• [Record set]:
----------

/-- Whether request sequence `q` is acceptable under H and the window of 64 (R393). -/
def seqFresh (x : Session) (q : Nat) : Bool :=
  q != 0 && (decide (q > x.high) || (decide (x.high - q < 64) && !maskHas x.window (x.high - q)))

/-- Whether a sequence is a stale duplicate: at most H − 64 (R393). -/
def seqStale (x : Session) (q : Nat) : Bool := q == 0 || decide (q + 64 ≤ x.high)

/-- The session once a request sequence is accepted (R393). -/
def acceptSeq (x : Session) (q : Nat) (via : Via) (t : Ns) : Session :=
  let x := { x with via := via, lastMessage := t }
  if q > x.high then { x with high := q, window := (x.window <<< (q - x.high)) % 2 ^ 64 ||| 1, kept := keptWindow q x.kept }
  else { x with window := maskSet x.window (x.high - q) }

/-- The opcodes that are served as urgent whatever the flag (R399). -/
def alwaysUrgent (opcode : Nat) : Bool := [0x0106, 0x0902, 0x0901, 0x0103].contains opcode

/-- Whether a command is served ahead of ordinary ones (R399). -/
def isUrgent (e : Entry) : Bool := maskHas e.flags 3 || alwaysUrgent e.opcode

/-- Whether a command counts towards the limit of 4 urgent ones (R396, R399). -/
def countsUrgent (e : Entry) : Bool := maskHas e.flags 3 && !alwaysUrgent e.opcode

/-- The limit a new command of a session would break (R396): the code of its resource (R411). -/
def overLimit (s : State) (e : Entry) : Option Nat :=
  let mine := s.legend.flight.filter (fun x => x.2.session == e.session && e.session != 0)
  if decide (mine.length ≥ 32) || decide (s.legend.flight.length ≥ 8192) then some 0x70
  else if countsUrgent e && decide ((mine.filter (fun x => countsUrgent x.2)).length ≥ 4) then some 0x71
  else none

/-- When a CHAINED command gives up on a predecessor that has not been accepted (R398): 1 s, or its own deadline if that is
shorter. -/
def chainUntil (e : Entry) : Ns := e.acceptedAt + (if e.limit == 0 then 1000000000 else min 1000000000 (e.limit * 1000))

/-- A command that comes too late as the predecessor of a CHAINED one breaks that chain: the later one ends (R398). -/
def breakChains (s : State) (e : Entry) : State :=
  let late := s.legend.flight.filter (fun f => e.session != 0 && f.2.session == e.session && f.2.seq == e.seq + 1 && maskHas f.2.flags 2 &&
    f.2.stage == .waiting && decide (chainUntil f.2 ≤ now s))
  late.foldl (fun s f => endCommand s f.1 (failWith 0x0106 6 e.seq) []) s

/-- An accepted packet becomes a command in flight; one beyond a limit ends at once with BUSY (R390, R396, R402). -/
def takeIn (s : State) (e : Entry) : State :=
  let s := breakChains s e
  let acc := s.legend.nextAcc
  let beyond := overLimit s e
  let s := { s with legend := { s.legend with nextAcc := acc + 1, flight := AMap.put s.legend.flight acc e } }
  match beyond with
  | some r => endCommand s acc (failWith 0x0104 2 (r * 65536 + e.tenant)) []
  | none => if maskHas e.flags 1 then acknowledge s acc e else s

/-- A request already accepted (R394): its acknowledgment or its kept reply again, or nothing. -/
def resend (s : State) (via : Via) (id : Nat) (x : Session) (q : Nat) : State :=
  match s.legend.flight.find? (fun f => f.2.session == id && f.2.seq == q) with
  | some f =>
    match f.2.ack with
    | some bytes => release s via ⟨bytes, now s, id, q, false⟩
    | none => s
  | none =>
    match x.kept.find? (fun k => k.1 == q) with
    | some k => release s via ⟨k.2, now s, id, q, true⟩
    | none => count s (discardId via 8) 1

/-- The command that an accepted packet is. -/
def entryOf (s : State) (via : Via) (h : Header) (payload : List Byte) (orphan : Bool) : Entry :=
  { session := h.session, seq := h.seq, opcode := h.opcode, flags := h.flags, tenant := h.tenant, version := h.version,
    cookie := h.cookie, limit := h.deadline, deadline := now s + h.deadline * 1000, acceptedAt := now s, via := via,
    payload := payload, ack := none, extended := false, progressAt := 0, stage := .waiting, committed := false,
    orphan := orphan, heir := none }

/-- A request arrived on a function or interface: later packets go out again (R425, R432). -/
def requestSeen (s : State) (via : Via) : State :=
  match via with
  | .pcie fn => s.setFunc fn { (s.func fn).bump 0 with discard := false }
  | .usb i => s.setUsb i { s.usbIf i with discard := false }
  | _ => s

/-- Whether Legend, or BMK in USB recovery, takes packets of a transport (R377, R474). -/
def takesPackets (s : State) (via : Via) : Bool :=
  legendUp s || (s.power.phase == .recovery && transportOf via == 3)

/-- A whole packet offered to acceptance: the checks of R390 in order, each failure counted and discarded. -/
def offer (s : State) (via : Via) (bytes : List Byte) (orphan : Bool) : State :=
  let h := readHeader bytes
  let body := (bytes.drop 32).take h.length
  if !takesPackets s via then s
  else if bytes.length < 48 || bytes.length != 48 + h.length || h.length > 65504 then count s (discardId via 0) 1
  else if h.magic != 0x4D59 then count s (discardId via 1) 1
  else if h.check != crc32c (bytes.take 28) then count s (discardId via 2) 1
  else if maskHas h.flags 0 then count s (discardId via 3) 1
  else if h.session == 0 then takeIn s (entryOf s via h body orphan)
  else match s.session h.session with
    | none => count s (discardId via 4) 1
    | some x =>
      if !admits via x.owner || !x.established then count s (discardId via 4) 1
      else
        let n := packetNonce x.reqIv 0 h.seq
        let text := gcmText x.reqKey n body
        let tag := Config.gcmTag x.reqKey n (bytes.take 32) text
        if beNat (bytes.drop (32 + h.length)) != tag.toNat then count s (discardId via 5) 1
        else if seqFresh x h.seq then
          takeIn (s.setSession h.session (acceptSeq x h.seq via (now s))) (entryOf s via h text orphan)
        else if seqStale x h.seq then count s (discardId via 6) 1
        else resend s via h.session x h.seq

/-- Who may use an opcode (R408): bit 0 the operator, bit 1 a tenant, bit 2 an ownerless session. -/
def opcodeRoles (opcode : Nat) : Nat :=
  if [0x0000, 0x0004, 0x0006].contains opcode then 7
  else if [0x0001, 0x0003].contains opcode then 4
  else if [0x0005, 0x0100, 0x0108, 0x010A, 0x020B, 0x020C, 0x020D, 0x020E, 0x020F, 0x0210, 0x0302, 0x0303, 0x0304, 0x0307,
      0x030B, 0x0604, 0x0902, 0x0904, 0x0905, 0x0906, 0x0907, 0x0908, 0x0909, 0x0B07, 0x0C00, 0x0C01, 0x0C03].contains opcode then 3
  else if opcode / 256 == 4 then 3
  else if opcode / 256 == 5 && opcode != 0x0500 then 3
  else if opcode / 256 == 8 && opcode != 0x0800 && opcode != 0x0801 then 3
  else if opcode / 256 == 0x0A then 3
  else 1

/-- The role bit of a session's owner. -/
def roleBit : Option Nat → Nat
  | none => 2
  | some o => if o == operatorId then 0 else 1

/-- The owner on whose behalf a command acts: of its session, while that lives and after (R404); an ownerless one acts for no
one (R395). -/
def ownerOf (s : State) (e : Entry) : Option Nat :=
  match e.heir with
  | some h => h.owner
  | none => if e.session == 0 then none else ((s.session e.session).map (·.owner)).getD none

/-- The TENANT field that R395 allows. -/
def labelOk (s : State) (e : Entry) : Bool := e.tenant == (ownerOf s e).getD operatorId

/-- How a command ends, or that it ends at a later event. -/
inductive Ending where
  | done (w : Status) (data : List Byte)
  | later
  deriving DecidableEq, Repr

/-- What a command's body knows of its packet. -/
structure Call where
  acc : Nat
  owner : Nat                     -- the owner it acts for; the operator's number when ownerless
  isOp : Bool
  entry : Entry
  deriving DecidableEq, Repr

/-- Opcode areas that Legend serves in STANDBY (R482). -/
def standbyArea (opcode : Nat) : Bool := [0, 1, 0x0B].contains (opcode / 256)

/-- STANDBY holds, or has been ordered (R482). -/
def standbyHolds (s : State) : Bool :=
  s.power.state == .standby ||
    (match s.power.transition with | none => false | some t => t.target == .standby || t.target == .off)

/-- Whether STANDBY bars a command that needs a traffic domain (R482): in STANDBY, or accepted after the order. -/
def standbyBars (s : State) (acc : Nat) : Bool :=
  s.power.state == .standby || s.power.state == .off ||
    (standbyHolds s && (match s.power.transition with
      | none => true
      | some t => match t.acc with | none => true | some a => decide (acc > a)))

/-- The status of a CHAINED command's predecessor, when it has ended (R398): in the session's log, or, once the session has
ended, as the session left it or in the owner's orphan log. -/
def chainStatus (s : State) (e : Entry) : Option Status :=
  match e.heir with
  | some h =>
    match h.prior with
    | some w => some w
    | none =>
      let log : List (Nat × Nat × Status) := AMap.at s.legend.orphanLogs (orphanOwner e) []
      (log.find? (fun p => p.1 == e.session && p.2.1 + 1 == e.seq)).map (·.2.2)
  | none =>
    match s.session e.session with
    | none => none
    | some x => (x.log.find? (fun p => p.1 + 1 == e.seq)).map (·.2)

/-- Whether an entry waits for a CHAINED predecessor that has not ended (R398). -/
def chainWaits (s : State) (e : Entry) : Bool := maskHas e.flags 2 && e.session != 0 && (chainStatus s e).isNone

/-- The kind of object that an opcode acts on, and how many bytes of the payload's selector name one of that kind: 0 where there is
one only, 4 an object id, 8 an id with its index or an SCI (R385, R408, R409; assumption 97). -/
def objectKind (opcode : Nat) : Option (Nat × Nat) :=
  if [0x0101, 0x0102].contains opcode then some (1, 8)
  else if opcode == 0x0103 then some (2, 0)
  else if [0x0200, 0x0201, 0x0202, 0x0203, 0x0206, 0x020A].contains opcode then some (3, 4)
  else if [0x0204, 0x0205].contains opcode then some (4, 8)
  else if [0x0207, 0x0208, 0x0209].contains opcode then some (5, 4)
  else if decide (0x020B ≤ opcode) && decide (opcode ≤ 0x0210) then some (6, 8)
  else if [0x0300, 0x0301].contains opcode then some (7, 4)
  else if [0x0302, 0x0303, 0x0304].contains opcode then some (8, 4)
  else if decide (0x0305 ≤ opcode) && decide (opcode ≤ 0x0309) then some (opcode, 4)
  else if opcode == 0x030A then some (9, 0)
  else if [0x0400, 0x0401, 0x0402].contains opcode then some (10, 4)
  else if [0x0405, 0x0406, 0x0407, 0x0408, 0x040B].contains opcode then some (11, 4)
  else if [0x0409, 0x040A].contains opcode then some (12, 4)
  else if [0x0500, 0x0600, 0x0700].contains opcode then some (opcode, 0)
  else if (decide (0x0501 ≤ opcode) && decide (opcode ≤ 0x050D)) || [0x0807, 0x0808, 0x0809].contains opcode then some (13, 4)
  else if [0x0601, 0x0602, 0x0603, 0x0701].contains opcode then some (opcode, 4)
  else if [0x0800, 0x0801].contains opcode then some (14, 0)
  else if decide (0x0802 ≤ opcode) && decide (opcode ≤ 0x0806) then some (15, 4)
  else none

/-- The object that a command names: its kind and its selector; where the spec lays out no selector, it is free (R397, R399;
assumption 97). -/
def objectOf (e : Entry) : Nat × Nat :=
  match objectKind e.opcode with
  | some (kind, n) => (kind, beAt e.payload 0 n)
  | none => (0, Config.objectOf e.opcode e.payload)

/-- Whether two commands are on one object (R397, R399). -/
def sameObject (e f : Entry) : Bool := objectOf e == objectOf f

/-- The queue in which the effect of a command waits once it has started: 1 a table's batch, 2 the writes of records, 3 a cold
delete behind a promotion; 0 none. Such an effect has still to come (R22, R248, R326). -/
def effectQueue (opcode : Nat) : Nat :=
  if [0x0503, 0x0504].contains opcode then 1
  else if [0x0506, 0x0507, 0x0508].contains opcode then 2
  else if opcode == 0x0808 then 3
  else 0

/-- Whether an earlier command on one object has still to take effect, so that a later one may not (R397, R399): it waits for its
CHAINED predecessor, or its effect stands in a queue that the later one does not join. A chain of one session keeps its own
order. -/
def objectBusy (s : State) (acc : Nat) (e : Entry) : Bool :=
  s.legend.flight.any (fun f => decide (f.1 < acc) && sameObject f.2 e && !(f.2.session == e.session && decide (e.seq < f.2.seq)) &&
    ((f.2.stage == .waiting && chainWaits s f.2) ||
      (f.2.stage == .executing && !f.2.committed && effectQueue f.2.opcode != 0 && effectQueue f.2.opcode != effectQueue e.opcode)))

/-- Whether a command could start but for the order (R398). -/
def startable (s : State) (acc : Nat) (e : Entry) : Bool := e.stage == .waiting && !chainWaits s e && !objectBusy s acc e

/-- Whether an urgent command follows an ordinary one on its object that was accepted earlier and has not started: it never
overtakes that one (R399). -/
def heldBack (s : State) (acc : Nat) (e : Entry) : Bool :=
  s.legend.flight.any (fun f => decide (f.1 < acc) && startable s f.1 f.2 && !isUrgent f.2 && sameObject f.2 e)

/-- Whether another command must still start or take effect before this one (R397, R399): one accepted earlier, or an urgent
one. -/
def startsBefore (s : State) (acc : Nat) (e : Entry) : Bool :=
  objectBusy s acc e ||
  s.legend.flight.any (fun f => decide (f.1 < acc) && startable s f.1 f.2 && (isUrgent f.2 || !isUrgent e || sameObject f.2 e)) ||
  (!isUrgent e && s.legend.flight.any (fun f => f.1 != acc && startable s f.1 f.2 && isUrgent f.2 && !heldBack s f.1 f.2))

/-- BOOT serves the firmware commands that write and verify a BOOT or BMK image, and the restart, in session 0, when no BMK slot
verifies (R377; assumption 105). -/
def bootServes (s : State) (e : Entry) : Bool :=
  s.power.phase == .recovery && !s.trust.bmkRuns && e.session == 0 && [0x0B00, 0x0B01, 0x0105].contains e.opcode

----------

• [Assignment]: For each line in the entries that holds "standbyHolds", return that line.

• [Solution to this task]:
def standbyHolds (s : State) : Bool :=
    (standbyHolds s && (match s.power.transition with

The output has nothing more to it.